我根本没有分析你的代码,但由于你的目标是 Debug/x86 配置,这意味着你应用:

  • 没有为了提供更多调试信息而进行一定的优化(可能会增加内存占用)
  • 仅使用 x86 处理器指令集的 32 位指令,因此它不能使用超过 4GB 的内存(或更少,depending on your OS

尝试将其更改为类似 Release/x64 (*) 的内容。您还可以调整 Mono 内置 garbage collector.

的参数

您可以预期,当您的程序使用的数据占用进程可用的大部分内存时,您的算法处理的元素数量将急剧减少。在这种情况下,您的程序花费大部分时间进行垃圾收集(每个 GC 只能释放少量内存,因为大多数对象都处于活动状态)并且只有一小部分时间进行 "real" 计算(并且计算需要内存触发 GC 的分配)。

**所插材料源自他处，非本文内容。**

-- ==== Sys2Proof/Machine/Regs.lean ====
section
/-!
DEFINITION. The register map: every register the chapters of spec/ tabulate, with its offset in the engine control
address space, its commit group, and each field's place, type (R15) and reset value (R13).
A register that comes in copies has one (stride, count) pair a dimension.
A reset value that the tables give as "fuse", "strap" or "kept" stands as 0 here: State.reset and the read of the
register supply it (SYS_IDENT, SYS_FUSE, SYS_STRAP, SYS_RESET_CAUSE).
`R.<register>.<field>` is the place of a field, `R.<register>.reg` the register's address; both take the copy's index.
-/
namespace Sys2Proof.Machine

/-- The eight field types of R15. -/
inductive FieldKind where
  | sh | lv | st | rw | ro | w1c | wo | sc
  deriving DecidableEq, Repr

/-- One field of a register table: its name, lowest bit, width, type and reset value. -/
structure FieldDesc where
  name : String
  lo : Nat
  w : Nat
  kind : FieldKind
  reset : Nat
  deriving DecidableEq, Repr

/-- The commit group of a register (R12): none, a fixed number, or 16 + c for a register of core c. -/
inductive Group where
  | none
  | num (n : Nat)
  | perCore
  deriving DecidableEq, Repr

/-- One row of the register map. -/
structure RegDesc where
  name : String
  base : Nat
  dims : List (Nat × Nat)
  group : Group
  fields : List FieldDesc
  deriving DecidableEq, Repr

/-- The place of a field: the register's address, the field's lowest bit and its width. -/
structure Loc where
  addr : Nat
  lo : Nat
  w : Nat
  deriving DecidableEq, Repr

/-- Registers of spec/00_scope.md. -/
def regsScope0 : List RegDesc := [
  ⟨"SYS_IDENT", 0, [], .none, [⟨"variant", 0, 16, .ro, 0⟩, ⟨"step_minor", 16, 4, .ro, 0⟩, ⟨"step_major", 20, 4, .ro, 0⟩]⟩,
  ⟨"SYS_FUSE", 4, [], .none, [⟨"core_count", 0, 5, .ro, 0⟩, ⟨"eth_ports", 5, 4, .ro, 0⟩, ⟨"tdm_ports", 9, 6, .ro, 0⟩, ⟨"pwm_channels", 15, 5, .ro, 0⟩, ⟨"cask_channels", 20, 2, .ro, 0⟩, ⟨"twin_capable", 22, 1, .ro, 0⟩, ⟨"sign_enforce", 23, 1, .ro, 0⟩, ⟨"grade_ind", 24, 1, .ro, 0⟩, ⟨"pkg_1156", 25, 1, .ro, 0⟩]⟩]

/-- Registers of spec/02_period_and_time.md. -/
def regsPeriodAndTime0 : List RegDesc := [
  ⟨"SYS_GRID", 0x100, [], .none, [⟨"fs_sel", 0, 2, .st, 1⟩, ⟨"n_log2", 4, 3, .st, 2⟩, ⟨"d_in", 8, 6, .st, 1⟩, ⟨"latency", 16, 6, .ro, 3⟩]⟩,
  ⟨"SYS_TIME_CAP", 0x104, [], .none, [⟨"capture", 0, 1, .sc, 0⟩, ⟨"unlocked", 1, 1, .ro, 0⟩, ⟨"time_set", 2, 1, .w1c, 0⟩, ⟨"time_sets", 8, 8, .ro, 0⟩]⟩,
  ⟨"SYS_CAP_SEC_LO", 0x108, [], .none, [⟨"sec_lo", 0, 32, .ro, 0⟩]⟩,
  ⟨"SYS_CAP_SEC_HI", 0x10C, [], .none, [⟨"sec_hi", 0, 16, .ro, 0⟩]⟩,
  ⟨"SYS_CAP_NS", 0x110, [], .none, [⟨"ns", 0, 30, .ro, 0⟩]⟩,
  ⟨"SYS_CAP_FRAC", 0x114, [], .none, [⟨"frac", 0, 16, .ro, 0⟩]⟩,
  ⟨"SYS_CAP_PN_LO", 0x118, [], .none, [⟨"pn_lo", 0, 32, .ro, 0⟩]⟩,
  ⟨"SYS_CAP_PN_HI", 0x11C, [], .none, [⟨"pn_hi", 0, 32, .ro, 0⟩]⟩,
  ⟨"SYS_CAP_OFS", 0x120, [], .none, [⟨"ofs", 0, 19, .ro, 0⟩]⟩,
  ⟨"SYS_POUT", 0x124, [], .none, [⟨"enable", 0, 1, .rw, 0⟩, ⟨"polarity", 1, 1, .rw, 0⟩, ⟨"div_log2", 4, 4, .rw, 0⟩, ⟨"width", 8, 8, .rw, 4⟩]⟩]

/-- Registers of spec/03_mash.md. -/
def regsMash0 : List RegDesc := [
  ⟨"MASH_STAT", 0x100000, [], .none, [⟨"running", 0, 1, .ro, 0⟩, ⟨"over_cap", 1, 1, .ro, 0⟩, ⟨"clip_any", 2, 1, .ro, 0⟩, ⟨"rejects", 3, 1, .w1c, 0⟩, ⟨"slots_busy", 16, 11, .ro, 0⟩]⟩,
  ⟨"MASH_XP_SPLIT", 0x100004, [], .none, [⟨"split1", 0, 15, .st, 0⟩, ⟨"split2", 16, 15, .st, 0x4000⟩]⟩,
  ⟨"MASH_PHASE", 0x100008, [], .none, [⟨"ph1_end", 0, 16, .st, 0x200⟩, ⟨"ph3_start", 16, 16, .st, 0x600⟩]⟩,
  ⟨"MASH_COST", 0x10000C, [], .none, [⟨"mac_per_sample", 0, 18, .ro, 0⟩]⟩,
  ⟨"MASH_DIPS", 0x100010, [], .none, [⟨"dips", 0, 32, .ro, 0⟩]⟩,
  ⟨"MASH_XFADES", 0x100014, [], .none, [⟨"xfades", 0, 32, .ro, 0⟩]⟩,
  ⟨"MASH_XSLOT_PEAK", 0x100018, [], .none, [⟨"slots_peak", 0, 11, .ro, 0⟩]⟩,
  ⟨"MASH_CTRL", 0x10001C, [], .none, [⟨"dly_hold", 0, 1, .lv, 0⟩]⟩,
  ⟨"MASH_CLIP", 0x104000, [(4, 225)], .none, [⟨"clip", 0, 32, .w1c, 0⟩]⟩,
  ⟨"MASH_SRC", 0x108000, [(4, 7168)], .num 10, [⟨"dc_en", 0, 1, .sh, 0⟩, ⟨"hp_en", 1, 1, .sh, 0⟩, ⟨"hp_corner", 2, 7, .sh, 0⟩, ⟨"cond_alloc", 9, 1, .st, 0⟩, ⟨"cond_live", 10, 1, .ro, 0⟩]⟩,
  ⟨"MASH_DST_GAIN", 0x110000, [(0x10, 7192)], .num 9, [⟨"trim", 0, 24, .sh, 0x100000⟩, ⟨"mute", 24, 1, .sh, 0⟩, ⟨"law", 25, 1, .sh, 0⟩, ⟨"dly_xfade", 26, 1, .st, 0⟩]⟩,
  ⟨"MASH_DST_CTL", 0x110004, [(0x10, 7192)], .num 9, [⟨"ramp_time", 0, 16, .sh, 0x1E0⟩, ⟨"glide_rate", 16, 16, .sh, 0x148⟩]⟩,
  ⟨"MASH_DST_DLY", 0x110008, [(0x10, 7192)], .none, [⟨"delay_int", 0, 21, .lv, 0⟩, ⟨"delay_frac", 21, 10, .lv, 0⟩]⟩,
  ⟨"MASH_DST_POOL", 0x11000C, [(0x10, 7192)], .none, [⟨"pool_base", 0, 15, .st, 0⟩, ⟨"frac_en", 15, 1, .st, 0⟩, ⟨"pool_len", 16, 16, .st, 0⟩]⟩,
  ⟨"MASH_XP_W0", 0x200000, [(0x10, 16384)], .num 8, [⟨"src", 0, 13, .sh, 0⟩, ⟨"dst", 16, 13, .sh, 0⟩, ⟨"enable", 29, 1, .sh, 0⟩, ⟨"polarity", 30, 1, .sh, 0⟩, ⟨"law", 31, 1, .sh, 0⟩]⟩,
  ⟨"MASH_XP_W1", 0x200004, [(0x10, 16384)], .num 8, [⟨"gain", 0, 24, .sh, 0⟩]⟩,
  ⟨"MASH_XP_W2", 0x200008, [(0x10, 16384)], .num 8, [⟨"ramp_time", 0, 16, .sh, 0⟩, ⟨"xf_lin", 16, 1, .sh, 0⟩]⟩,
  ⟨"MASH_XP_W3", 0x20000C, [(0x10, 16384)], .none, [⟨"phase", 0, 2, .ro, 0⟩, ⟨"slot", 2, 10, .ro, 0⟩, ⟨"dipped", 12, 1, .ro, 0⟩, ⟨"rejected", 13, 1, .ro, 0⟩]⟩]

/-- Registers of spec/04_stoteter_core.md. -/
def regsStoteterCore0 : List RegDesc := [
  ⟨"CORE_CTRL", 0x300000, [(0x10000, 16)], .none, [⟨"enable", 0, 1, .st, 0⟩, ⟨"halt", 1, 1, .sc, 0⟩, ⟨"resume", 2, 1, .sc, 0⟩, ⟨"step", 3, 1, .sc, 0⟩]⟩,
  ⟨"CORE_STAT", 0x300004, [(0x10000, 16)], .none, [⟨"state", 0, 3, .ro, 0⟩, ⟨"bank", 3, 1, .ro, 0⟩, ⟨"lsp", 4, 2, .ro, 0⟩, ⟨"overruns", 8, 8, .ro, 0⟩, ⟨"l1_peak", 16, 16, .ro, 0⟩]⟩,
  ⟨"CORE_CFG", 0x300008, [(0x10000, 16)], .none, [⟨"vbase", 0, 8, .st, 0⟩, ⟨"rnd", 8, 2, .st, 0⟩, ⟨"ftz", 10, 1, .st, 1⟩]⟩,
  ⟨"CORE_EVT", 0x30000C, [(0x10000, 16)], .none, [⟨"illegal", 0, 1, .w1c, 0⟩, ⟨"access", 1, 1, .w1c, 0⟩, ⟨"loop_ovf", 2, 1, .w1c, 0⟩, ⟨"dbl_fault", 3, 1, .w1c, 0⟩, ⟨"overrun", 4, 1, .w1c, 0⟩, ⟨"slice_ovr", 5, 1, .w1c, 0⟩, ⟨"debug", 6, 1, .w1c, 0⟩]⟩,
  ⟨"CORE_FAULT_PC", 0x300010, [(0x10000, 16)], .none, [⟨"pc", 0, 16, .ro, 0⟩, ⟨"cause", 16, 2, .ro, 0⟩]⟩,
  ⟨"CORE_PC", 0x300014, [(0x10000, 16)], .none, [⟨"pc", 0, 16, .ro, 0⟩]⟩,
  ⟨"CORE_BKPT", 0x300020, [(0x10000, 16), (4, 4)], .none, [⟨"en", 0, 1, .rw, 0⟩, ⟨"addr", 2, 14, .rw, 0⟩]⟩,
  ⟨"CORE_DBG_SEL", 0x300030, [(0x10000, 16)], .none, [⟨"num", 0, 8, .rw, 0⟩, ⟨"bank", 8, 1, .rw, 0⟩, ⟨"halt_en", 9, 1, .rw, 0⟩]⟩,
  ⟨"CORE_DBG_DATA", 0x300034, [(0x10000, 16)], .none, [⟨"data", 0, 32, .rw, 0⟩]⟩]

/-- Registers of spec/05_core_programs.md. -/
def regsCorePrograms0 : List RegDesc := [
  ⟨"CORE_SEND", 0x300100, [(0x10000, 16)], .none, [⟨"base", 0, 11, .st, 0⟩, ⟨"count", 16, 8, .st, 0⟩]⟩,
  ⟨"CORE_RET", 0x300104, [(0x10000, 16)], .none, [⟨"base", 0, 11, .st, 0⟩, ⟨"count", 16, 8, .st, 0⟩]⟩,
  ⟨"CORE_AREA", 0x300108, [(0x10000, 16)], .none, [⟨"base", 0, 11, .st, 0⟩]⟩,
  ⟨"CORE_PARAM", 0x30010C, [(0x10000, 16)], .none, [⟨"base", 0, 11, .st, 0⟩, ⟨"len", 16, 10, .st, 0⟩]⟩,
  ⟨"CORE_PSTAT", 0x300110, [(0x10000, 16)], .none, [⟨"active", 0, 1, .ro, 0⟩, ⟨"copy_busy", 1, 1, .ro, 0⟩, ⟨"postponed", 2, 1, .w1c, 0⟩, ⟨"swaps", 16, 16, .ro, 0⟩]⟩,
  ⟨"CORE_SLICE", 0x300120, [(0x10000, 16), (4, 8)], .none, [⟨"at", 0, 16, .st, 0⟩, ⟨"en", 16, 1, .st, 0⟩]⟩,
  ⟨"CORE_DMA_STAT", 0x300148, [(0x10000, 16)], .none, [⟨"rt_taken", 0, 8, .ro, 0⟩, ⟨"late", 8, 1, .w1c, 0⟩, ⟨"err", 9, 1, .w1c, 0⟩, ⟨"be_done", 16, 16, .ro, 0⟩]⟩,
  ⟨"CORE_RUN", 0x300150, [(0x10000, 16)], .none, [⟨"restart", 0, 1, .sc, 0⟩]⟩,
  ⟨"CORE_RSTAT", 0x300154, [(0x10000, 16)], .none, [⟨"misses", 0, 16, .ro, 0⟩, ⟨"last_taken", 16, 1, .ro, 0⟩, ⟨"muted", 17, 1, .ro, 0⟩]⟩,
  ⟨"CORE_MBOX_IN", 0x300180, [(0x10000, 16), (4, 8)], .none, [⟨"word", 0, 32, .wo, 0⟩]⟩,
  ⟨"CORE_MBOX_OUT", 0x3001A0, [(0x10000, 16), (4, 8)], .none, [⟨"word", 0, 32, .ro, 0⟩]⟩,
  ⟨"CORE_MBOX_STAT", 0x3001C0, [(0x10000, 16)], .none, [⟨"in_pend", 0, 1, .ro, 0⟩, ⟨"in_ovr", 1, 1, .w1c, 0⟩, ⟨"out_full", 2, 1, .w1c, 0⟩]⟩,
  ⟨"CORE_PWIN", 0x308000, [(0x10000, 16), (4, 8192)], .perCore, [⟨"word", 0, 32, .sh, 0⟩]⟩,
  ⟨"CORE_DMA_RT", 0x300140, [(0x10000, 16)], .none, [⟨"base", 0, 11, .st, 0⟩, ⟨"len", 16, 7, .st, 0⟩]⟩,
  ⟨"CORE_DMA_BE", 0x300144, [(0x10000, 16)], .none, [⟨"base", 0, 11, .st, 0⟩, ⟨"len", 16, 7, .st, 0⟩]⟩]

/-- Registers of spec/06_local_io.md. -/
def regsLocalIo0 : List RegDesc := [
  ⟨"XIO_GRP_CFG", 0x400000, [(0x10, 4)], .none, [⟨"master", 0, 1, .st, 1⟩, ⟨"domain", 1, 2, .st, 0⟩, ⟨"slots_m1", 3, 5, .st, 1⟩, ⟨"slot_width", 8, 2, .st, 2⟩, ⟨"fs_mode", 10, 2, .st, 0⟩, ⟨"fs_delay", 12, 1, .st, 0⟩, ⟨"fs_pol", 13, 1, .st, 0⟩, ⟨"bclk_pol", 14, 1, .st, 0⟩, ⟨"mclk_en", 15, 1, .st, 0⟩, ⟨"mclk_early", 16, 1, .st, 0⟩]⟩,
  ⟨"XIO_GRP_STAT", 0x400004, [(0x10, 4)], .none, [⟨"running", 0, 1, .ro, 0⟩, ⟨"clk_ok", 1, 1, .ro, 0⟩, ⟨"frame_err", 2, 1, .w1c, 0⟩, ⟨"fill", 3, 3, .ro, 0⟩, ⟨"slips", 16, 16, .ro, 0⟩]⟩,
  ⟨"XIO_GRP_PHASE", 0x400008, [(0x10, 4)], .none, [⟨"phase", 0, 32, .ro, 0⟩]⟩,
  ⟨"XIO_PORT", 0x400100, [(4, 32)], .none, [⟨"win", 0, 2, .st, 1⟩, ⟨"wout", 2, 2, .st, 1⟩, ⟨"in_en", 4, 1, .st, 0⟩, ⟨"out_en", 5, 1, .st, 0⟩, ⟨"out_hiz", 6, 1, .st, 0⟩]⟩,
  ⟨"XIO_DOM", 0x400200, [(4, 2)], .none, [⟨"src", 0, 2, .st, 0⟩, ⟨"grp", 2, 2, .st, 0⟩, ⟨"rate", 4, 3, .st, 2⟩, ⟨"pull", 7, 1, .st, 0⟩, ⟨"locked", 8, 1, .ro, 0⟩]⟩,
  ⟨"XIO_BR_CFG", 0x402000, [(0x10, 256)], .none, [⟨"en", 0, 1, .st, 0⟩, ⟨"dir", 1, 1, .st, 0⟩, ⟨"slot", 2, 5, .st, 0⟩, ⟨"port", 7, 5, .st, 0⟩, ⟨"gd_target", 16, 8, .st, 0⟩]⟩,
  ⟨"XIO_BR_STAT", 0x402004, [(0x10, 256)], .none, [⟨"locked", 0, 1, .ro, 0⟩, ⟨"unlocked_evt", 1, 1, .w1c, 0⟩, ⟨"unlocks", 16, 16, .ro, 0⟩]⟩,
  ⟨"XIO_BR_GD", 0x402008, [(0x10, 256)], .none, [⟨"gd", 0, 32, .ro, 0⟩]⟩,
  ⟨"XIO_BR_RATIO", 0x40200C, [(0x10, 256)], .none, [⟨"ratio", 0, 32, .ro, 0⟩]⟩,
  ⟨"XIO_IMAP", 0x401000, [(4, 512)], .none, [⟨"slot", 0, 5, .st, 0⟩, ⟨"port", 5, 5, .st, 0⟩, ⟨"en", 15, 1, .st, 0⟩, ⟨"valid", 16, 1, .ro, 0⟩]⟩,
  ⟨"XIO_OMAP", 0x401800, [(4, 512)], .none, [⟨"slot", 0, 5, .st, 0⟩, ⟨"port", 5, 5, .st, 0⟩, ⟨"en", 15, 1, .st, 0⟩, ⟨"valid", 16, 1, .ro, 0⟩]⟩]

当您调查内存使用情况时,另一件可能有用的事情是内存分析器。

您提到在 R 中您可以强制进行垃圾回收;在 .NET 中,您也可以通过调用 GC.Collect() 来做到这一点,但是,在大多数情况下不鼓励使用它(必要时会自动执行垃圾收集)。

*您需要一个生成 64 位程序集的编译器和一个 64 位公共语言运行时来 运行 您的代码。 Mono 2.10 on MacOS X doesn't support 64-bits unless it is built from sources:

Support for 64-bit VMs as of Mono 2.10 is only available if you build Mono from source code and install your own copy of the VM. In the future we will ship both mono and mono64 binaries for our users.

较新的版本有通用安装程序,我猜它们支持 64 位。